Thirty Seven OTOC leaders attend “Leadership in an Election Year: Visioning and a Timeline for Action”

April 24th, 2016

On Saturday, May 14 from 9 am to Noon at St. Pius X Catholic (70th and Blondo), 37 OTOC leaders from 12 congregations and several Action Teams  met to identify the issues and non-partisan strategies OTOC will pursue during this election year and beyond.

During the September and October, OTOC will ask candidates for  the Nebraska Unicameral, U.S. Congress and OPPD to participate in OTOC Candidate Accountability Sessions with to discuss their stands on the issues that matter to all Omaha families like improving housing, mental health care, community safety, access to affordable health care, and sustainable energy. 


OTOC will ask candidates to discuss their stands on the issues that matter to us like:

  • improving housing, mental health care and community safety;
  • increasing access to affordable health care and sustainable energy
  • and fair treatment of immigrants and refugees

You are invited to help shape the vision and work of OTOC over the next 18 months. Call 402-344-4401 or contact us at otocfornebraska@gmail.com for questions.

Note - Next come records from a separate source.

-- State.setElem changes `elems` alone
@[simp] theorem State.setElem_strands (e : Nat) (v : Elem) (s : State) : (State.setElem e v s).strands = s.strands := rfl
@[simp] theorem State.setElem_cyc (e : Nat) (v : Elem) (s : State) : (State.setElem e v s).cyc = s.cyc := rfl
@[simp] theorem State.setElem_mem (e : Nat) (v : Elem) (s : State) : (State.setElem e v s).mem = s.mem := rfl
@[simp] theorem State.setElem_full (e : Nat) (v : Elem) (s : State) : (State.setElem e v s).full = s.full := rfl
@[simp] theorem State.setElem_seals (e : Nat) (v : Elem) (s : State) : (State.setElem e v s).seals = s.seals := rfl
@[simp] theorem State.setElem_reqs (e : Nat) (v : Elem) (s : State) : (State.setElem e v s).reqs = s.reqs := rfl
@[simp] theorem State.setElem_dieLines (e : Nat) (v : Elem) (s : State) : (State.setElem e v s).dieLines = s.dieLines := rfl
@[simp] theorem State.setElem_streamLines (e : Nat) (v : Elem) (s : State) : (State.setElem e v s).streamLines = s.streamLines := rfl
@[simp] theorem State.setElem_tlbs (e : Nat) (v : Elem) (s : State) : (State.setElem e v s).tlbs = s.tlbs := rfl
@[simp] theorem State.setElem_bad (e : Nat) (v : Elem) (s : State) : (State.setElem e v s).bad = s.bad := rfl
@[simp] theorem State.setElem_quotas (e : Nat) (v : Elem) (s : State) : (State.setElem e v s).quotas = s.quotas := rfl
@[simp] theorem State.setElem_windows (e : Nat) (v : Elem) (s : State) : (State.setElem e v s).windows = s.windows := rfl
@[simp] theorem State.setElem_groupLinear (e : Nat) (v : Elem) (s : State) : (State.setElem e v s).groupLinear = s.groupLinear := rfl
@[simp] theorem State.setElem_tiles (e : Nat) (v : Elem) (s : State) : (State.setElem e v s).tiles = s.tiles := rfl
@[simp] theorem State.setElem_roots64 (e : Nat) (v : Elem) (s : State) : (State.setElem e v s).roots64 = s.roots64 := rfl
@[simp] theorem State.setElem_stitches (e : Nat) (v : Elem) (s : State) : (State.setElem e v s).stitches = s.stitches := rfl
@[simp] theorem State.setElem_banks (e : Nat) (v : Elem) (s : State) : (State.setElem e v s).banks = s.banks := rfl
@[simp] theorem State.setElem_bankResults (e : Nat) (v : Elem) (s : State) : (State.setElem e v s).bankResults = s.bankResults := rfl
@[simp] theorem State.setElem_programs (e : Nat) (v : Elem) (s : State) : (State.setElem e v s).programs = s.programs := rfl
@[simp] theorem State.setElem_queues (e : Nat) (v : Elem) (s : State) : (State.setElem e v s).queues = s.queues := rfl
@[simp] theorem State.setElem_barriers (e : Nat) (v : Elem) (s : State) : (State.setElem e v s).barriers = s.barriers := rfl
@[simp] theorem State.setElem_roots (e : Nat) (v : Elem) (s : State) : (State.setElem e v s).roots = s.roots := rfl
@[simp] theorem State.setElem_templates (e : Nat) (v : Elem) (s : State) : (State.setElem e v s).templates = s.templates := rfl
@[simp] theorem State.setElem_keys (e : Nat) (v : Elem) (s : State) : (State.setElem e v s).keys = s.keys := rfl
@[simp] theorem State.setElem_panels (e : Nat) (v : Elem) (s : State) : (State.setElem e v s).panels = s.panels := rfl
@[simp] theorem State.setElem_freed (e : Nat) (v : Elem) (s : State) : (State.setElem e v s).freed = s.freed := rfl
@[simp] theorem State.setElem_heatOwed (e : Nat) (v : Elem) (s : State) : (State.setElem e v s).heatOwed = s.heatOwed := rfl
@[simp] theorem State.setElem_grants (e : Nat) (v : Elem) (s : State) : (State.setElem e v s).grants = s.grants := rfl
@[simp] theorem State.setElem_power (e : Nat) (v : Elem) (s : State) : (State.setElem e v s).power = s.power := rfl
@[simp] theorem State.setElem_dieTemps (e : Nat) (v : Elem) (s : State) : (State.setElem e v s).dieTemps = s.dieTemps := rfl
@[simp] theorem State.setElem_stackTemps (e : Nat) (v : Elem) (s : State) : (State.setElem e v s).stackTemps = s.stackTemps := rfl
@[simp] theorem State.setElem_parts (e : Nat) (v : Elem) (s : State) : (State.setElem e v s).parts = s.parts := rfl
@[simp] theorem State.setElem_cuts (e : Nat) (v : Elem) (s : State) : (State.setElem e v s).cuts = s.cuts := rfl
@[simp] theorem State.setElem_retired (e : Nat) (v : Elem) (s : State) : (State.setElem e v s).retired = s.retired := rfl
@[simp] theorem State.setElem_cap (e : Nat) (v : Elem) (s : State) : (State.setElem e v s).cap = s.cap := rfl
@[simp] theorem State.setElem_perf (e : Nat) (v : Elem) (s : State) : (State.setElem e v s).perf = s.perf := rfl
@[simp] theorem State.setElem_snapAt (e : Nat) (v : Elem) (s : State) : (State.setElem e v s).snapAt = s.snapAt := rfl
@[simp] theorem State.setElem_shadow (e : Nat) (v : Elem) (s : State) : (State.setElem e v s).shadow = s.shadow := rfl
@[simp] theorem State.setElem_snapNumber (e : Nat) (v : Elem) (s : State) : (State.setElem e v s).snapNumber = s.snapNumber := rfl
@[simp] theorem State.setElem_cancelStatus (e : Nat) (v : Elem) (s : State) : (State.setElem e v s).cancelStatus = s.cancelStatus := rfl
@[simp] theorem State.setElem_jobs (e : Nat) (v : Elem) (s : State) : (State.setElem e v s).jobs = s.jobs := rfl
@[simp] theorem State.setElem_dataAt (e : Nat) (v : Elem) (s : State) : (State.setElem e v s).dataAt = s.dataAt := rfl
@[simp] theorem State.setElem_lastPick (e : Nat) (v : Elem) (s : State) : (State.setElem e v s).lastPick = s.lastPick := rfl
@[simp] theorem State.setElem_boxes (e : Nat) (v : Elem) (s : State) : (State.setElem e v s).boxes = s.boxes := rfl
@[simp] theorem State.setElem_rings (e : Nat) (v : Elem) (s : State) : (State.setElem e v s).rings = s.rings := rfl
@[simp] theorem State.setElem_toolRings (e : Nat) (v : Elem) (s : State) : (State.setElem e v s).toolRings = s.toolRings := rfl
@[simp] theorem State.setElem_msix (e : Nat) (v : Elem) (s : State) : (State.setElem e v s).msix = s.msix := rfl
@[simp] theorem State.setElem_packageGroup (e : Nat) (v : Elem) (s : State) : (State.setElem e v s).packageGroup = s.packageGroup := rfl
@[simp] theorem State.setElem_packageIndex (e : Nat) (v : Elem) (s : State) : (State.setElem e v s).packageIndex = s.packageIndex := rfl
@[simp] theorem State.setElem_linksDown (e : Nat) (v : Elem) (s : State) : (State.setElem e v s).linksDown = s.linksDown := rfl
@[simp] theorem State.setElem_boot (e : Nat) (v : Elem) (s : State) : (State.setElem e v s).boot = s.boot := rfl
@[simp] theorem State.setElem_hostAnswer (e : Nat) (v : Elem) (s : State) : (State.setElem e v s).hostAnswer = s.hostAnswer := rfl
@[simp] theorem State.setElem_spdmAnswer (e : Nat) (v : Elem) (s : State) : (State.setElem e v s).spdmAnswer = s.spdmAnswer := rfl
@[simp] theorem State.setElem_agenda (e : Nat) (v : Elem) (s : State) : (State.setElem e v s).agenda = s.agenda := rfl
@[simp] theorem State.setElem_rr (e : Nat) (v : Elem) (s : State) : (State.setElem e v s).rr = s.rr := rfl
@[simp] theorem State.setElem_prompt (e : Nat) (v : Elem) (s : State) : (State.setElem e v s).prompt = s.prompt := rfl
@[simp] theorem State.setElem_fill (e : Nat) (v : Elem) (s : State) : (State.setElem e v s).fill = s.fill := rfl
@[simp] theorem State.setElem_site (e : Nat) (v : Elem) (s : State) : (State.setElem e v s).site = s.site := rfl
@[simp] theorem State.setElem_fresh (e : Nat) (v : Elem) (s : State) : (State.setElem e v s).fresh = s.fresh := rfl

8:45 am to register and light breakfast snacks

9:00 a.m. Session 1: Why We Organize

10:00 am  Session 2: Possible organizing strategies for the Summer and Fall

11:00 am  Session 3: Adopting our Plan of Action

12:00 Noon–Visioning concludes and organizing begins

You are invited to help shape the vision and work of OTOC over the next 18 months. Call 402-344-4401 or contact us at otocfornebraska@gmail.com for questions.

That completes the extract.